First, output of zpool status:
Code:
root@freenas:~ # zpool status pool: StoragePool001 state: DEGRADED status: One or more devices has experienced an error resulting in data corruption. Applications may be affected. action: Restore the file in question if possible. Otherwise restore the entire pool from backup. see: http://illumos.org/msg/ZFS-8000-8A scan: resilvered 6.07T in 0 days 13:24:10 with 4594493 errors on Wed Jan 15 23:44:26 2020 config: NAME STATE READ WRITE CKSUM StoragePool001 DEGRADED 8.76M 0 0 mirror-0 ONLINE 0 0 0 gptid/ba8e4f65-f100-11e8-830c-000c29f0189f ONLINE 0 0 0 gptid/bb325aad-f100-11e8-830c-000c29f0189f ONLINE 0 0 0 mirror-1 ONLINE 0 0 0 gptid/bc00738c-f100-11e8-830c-000c29f0189f ONLINE 0 0 0 gptid/bcafc4af-f100-11e8-830c-000c29f0189f ONLINE 0 0 0 mirror-2 DEGRADED 17.5M 0 0 replacing-0 UNAVAIL 0 0 0 12595850469584586315 UNAVAIL 0 0 0 was /dev/gptid/bd8e1960-f100-11e8-830c-000c29f0189f gptid/4876745b-3736-11ea-8eba-000c29f0189f ONLINE 0 0 0 gptid/e86f027a-37b2-11ea-8eba-000c29f0189f ONLINE 0 0 0 gptid/be5fc6de-f100-11e8-830c-000c29f0189f ONLINE 0 0 17.5M errors: 4594488 data errors, use '-v' for a list pool: freenas-boot state: ONLINE scan: scrub repaired 0 in 0 days 00:00:56 with 0 errors on Mon Jan 13 03:45:57 2020 config: NAME STATE READ WRITE CKSUM freenas-boot ONLINE 0 0 0 da0p2 ONLINE 0 0 0 root@freenas:~ # glabel status Name Status Components iso9660/FreeNAS N/A cd0 gptid/2b93f4e2-f0f9-11e8-aa6c-000c29f0189f N/A da0p1 gptid/bc00738c-f100-11e8-830c-000c29f0189f N/A da1p2 gptid/bcafc4af-f100-11e8-830c-000c29f0189f N/A da2p2 gptid/ba8e4f65-f100-11e8-830c-000c29f0189f N/A da3p2 gptid/be5fc6de-f100-11e8-830c-000c29f0189f N/A da4p2 gptid/bb325aad-f100-11e8-830c-000c29f0189f N/A da5p2 gptid/4876745b-3736-11ea-8eba-000c29f0189f N/A da6p2 gptid/e86f027a-37b2-11ea-8eba-000c29f0189f N/A da7p2 gptid/bbf7966a-f100-11e8-830c-000c29f0189f N/A da1p1 gptid/485c4b69-3736-11ea-8eba-000c29f0189f N/A da6p1 gptid/e85b1afd-37b2-11ea-8eba-000c29f0189f N/A da7p1
Mirror-2 is in a sorry state and contained the failing hardware. I replaced the 4TB 12595850469584586315 with a 10TB gptid/4876745b-3736-11ea-8eba-000c29f0189f which cause a resilver and I figured I could simply offline the drive and then replace its partner gptid/be5fc6de-f100-11e8-830c-000c29f0189f. However, when trying to offline 12595850469584586315 i receive the following error:
Code:
Error: Traceback (most recent call last): File "/usr/local/lib/python3.6/site-packages/tastypie/resources.py", line 219, in wrapper response = callback(request, *args, **kwargs) File "./freenasUI/api/resources.py", line 877, in offline_disk notifier().zfs_offline_disk(obj, deserialized.get('label')) File "./freenasUI/middleware/notifier.py", line 1056, in zfs_offline_disk raise MiddlewareError('Disk offline failed: "%s"' % error) freenasUI.middleware.exceptions.MiddlewareError: [MiddlewareError: Disk offline failed: "cannot offline /dev/gptid/bd8e1960-f100-11e8-830c-000c29f0189f: no valid replicas, "]

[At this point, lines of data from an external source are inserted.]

-- ==== Sys2Proof/Tests/Slice0.lean ====
section
/-! SUPPORT. Tests of the model, expected values from the spec's rules and worked encodings: for every statement with
premises, states and operands that meet them (test_witness_…); one step of an operation or an event on a small state;
words of each family as the spec writes them out; and terms that no encoding admits, one for each check of
well-formedness. -/

namespace Sys2Proof.Tests
open Sys2Proof Sys2Proof.Machine Sys2Proof.Stated

set_option Elab.async false

/-! ### States and operations that the tests use -/

/-- A core that runs a record of a caravan at user level, with a frame carve-out and the matrix buffer its own. -/
def core0 : Core :=
  { Core.reset with
    w := { Sw.reset with
      flo := 0x100, fhi := 0x1000, fsp := 0x800, carea := 0x40100000, ptb := 0x40000000, aown := 0x1000 }
    car := some 0, run := some 0, lineCtx := some 0 }

/-- The device around it: one context, one caravan, the granules 0 and 1 of function 0. -/
def dev0 : Dev :=
  { Dev.reset with
    ctxs := [placedCtx], cars := [placedCar 0], recs := [placedRec 0]
    clus := Dev.reset.clus.set 0 ⟨some 0, false, false⟩
    grans := (Dev.reset.grans.set 0 ⟨some 0, false⟩).set 1 ⟨some 0, false⟩
    keys := [(0, ⟨none, true, .slot0⟩), (1, ⟨some 0, false, .random 0⟩)] }

/-- A machine whose core 0 and device are given. -/
def sys (k : Core) (d : Dev) : State := { State.reset with cores := State.reset.cores.set 0 k, d := d }

/-- Every core but core 0 is as at reset. -/
theorem sys_core (k : Core) (d : Dev) (c : CoreId) : (sys k d).core c = if c.val = 0 then k else Core.reset := by
  show ((Vector.replicate 320 Core.reset).set 0 k)[c.val] = _
  simp only [Vector.getElem_set, Vector.getElem_replicate, eq_comm]

/-- A user stream on core 0. -/
def user : State := sys core0 dev0
/-- A supervisor stream at a level. -/
def level (n : BitVec 2) : State := sys { (core0.modW fun w => { w with pl := n }) with sup := true } dev0
/-- The handler of a user interrupt. -/
def handler : State := sys (core0.modW fun w => { w with uih := true }) dev0
/-- A user stream whose core is changed. -/
def userWith (g : Core → Core) : State := sys (g core0) dev0

/-- A format of a class. -/
def fmtOf : FmtClass → Fmt
  | .zero => .none | .int | .intPh => .i64 | .ph => .ph16 | .phc32 => .phc32 | _ => .f32
/-- A guarding with no condition and no arrival. -/
def gd0 : Guarding := ⟨0, false, none⟩
/-- An operation of the common layout, from its row of the operation map (R77): a from register 3, b from 4, c from 5. -/
def sample (t : AluTag) : AluOp :=
  let r := t.row
  let src := fun (k : OpKind) (n : BitVec 6) => if k = .none then Src.zero else .reg n
  ⟨if r.vec then .va else .s, 1, 0, if r.dk = .none then 0 else 2, false, src r.ak 3, src r.bk 4, src r.ck 5, gd0, 0,
   if r.vec then 2 else 1, { CtlWord.plain with fa := fmtOf r.fa, fb := fmtOf r.fb, fc := fmtOf r.fc, fd := fmtOf r.fd }⟩

/-- An operation passes the checks of its issue and is not squashed. -/
def issuable (s : State) (x : SlotOp) : Bool := (s.checks s.cur [(x.slot, x)] == none) && s.me.runs x

theorem issues_of {s : State} {x : SlotOp} (h : issuable s x = true) : Issues x s := by
  simpa [issuable, Issues] using h

theorem all_issue {α : Type} {l : List α} {f : α → SlotOp} {g : α → State}
    (h : (l.all fun x => issuable (g x) (f x)) = true) : ∀ x ∈ l, Issues (f x) (g x) :=
  fun x hx => issues_of (List.all_eq_true.mp h x hx)

theorem rows_issue {α : Type} {rows : List α} {tag : α → AluTag} {s : State}
    (h : (rows.all fun r => issuable s (.alu (tag r) (sample (tag r)))) = true) :
    ∀ r ∈ rows, Issues (.alu (tag r) (sample (tag r))) s := all_issue (g := fun _ => s) h

/-- The one result that a step leaves in the pipelines of core 0: its bits, flags, and the cycles it waits. -/
def resultOf (o : Host.Outcome State Fault Refusal) : Option (Nat × BitVec 5 × Nat) :=
  match o with
  | .next t => match (t.core 0).q.pend with
    | [p] => some (p.val.toNat, p.flags, p.due - (t.core 0).f.cyc)
    | _ => none
  | _ => none

/-- The state after a step, where there is one. -/
def after (o : Host.Outcome State Fault Refusal) : State :=
  match o with
  | .next t => t
  | _ => State.reset

/-- Core 0 with a, b and c in s3, s4 and s5. -/
def withS (a b c : W64) : State :=
  userWith fun k => { k with r := { k.r with s := ((k.r.s.set 3 a).set 4 b).set 5 c } }
/-- Core 0 with a, b and c in v3, v4 and v5. -/
def withV (a b c : W1024) : State :=
  userWith fun k => { k with r := { k.r with v := ((k.r.v.set 3 a).set 4 b).set 5 c } }
/-- An operation on one integer format. -/
def onInt (t : AluTag) (f : Fmt) (m : Sat := .none) : AluOp :=
  let o := sample t
  let g := fun (x : Fmt) => if x = .none then x else f
  { o with cw := { o.cw with fa := g o.cw.fa, fb := g o.cw.fb, fc := g o.cw.fc, fd := g o.cw.fd, sat := m } }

Now where I really made a stupid mistake was to try to add the second new 10TB drive to replace the original failing drive (don't ask, it was a stupid thought) instead of replacing the gptid/be5fc6de-f100-11e8-830c-000c29f0189f drive that's still in the mirror.
So the current crux of my problem is that when i try to remove any one of the two new drives I added i get the same "no valid replicas" error. How do i go about removing gptid/4876745b-3736-11ea-8eba-000c29f0189f or gptid/e86f027a-37b2-11ea-8eba-000c29f0189f and replace gptid/be5fc6de-f100-11e8-830c-000c29f0189f with one of those two drives?
And lastly, will that let me bring the pool back into a "stable" setting so i can simply clear the corrupted files and move on? No really worried about losing the data as much as I don't want to rebuild the pool and integrations i've built around it.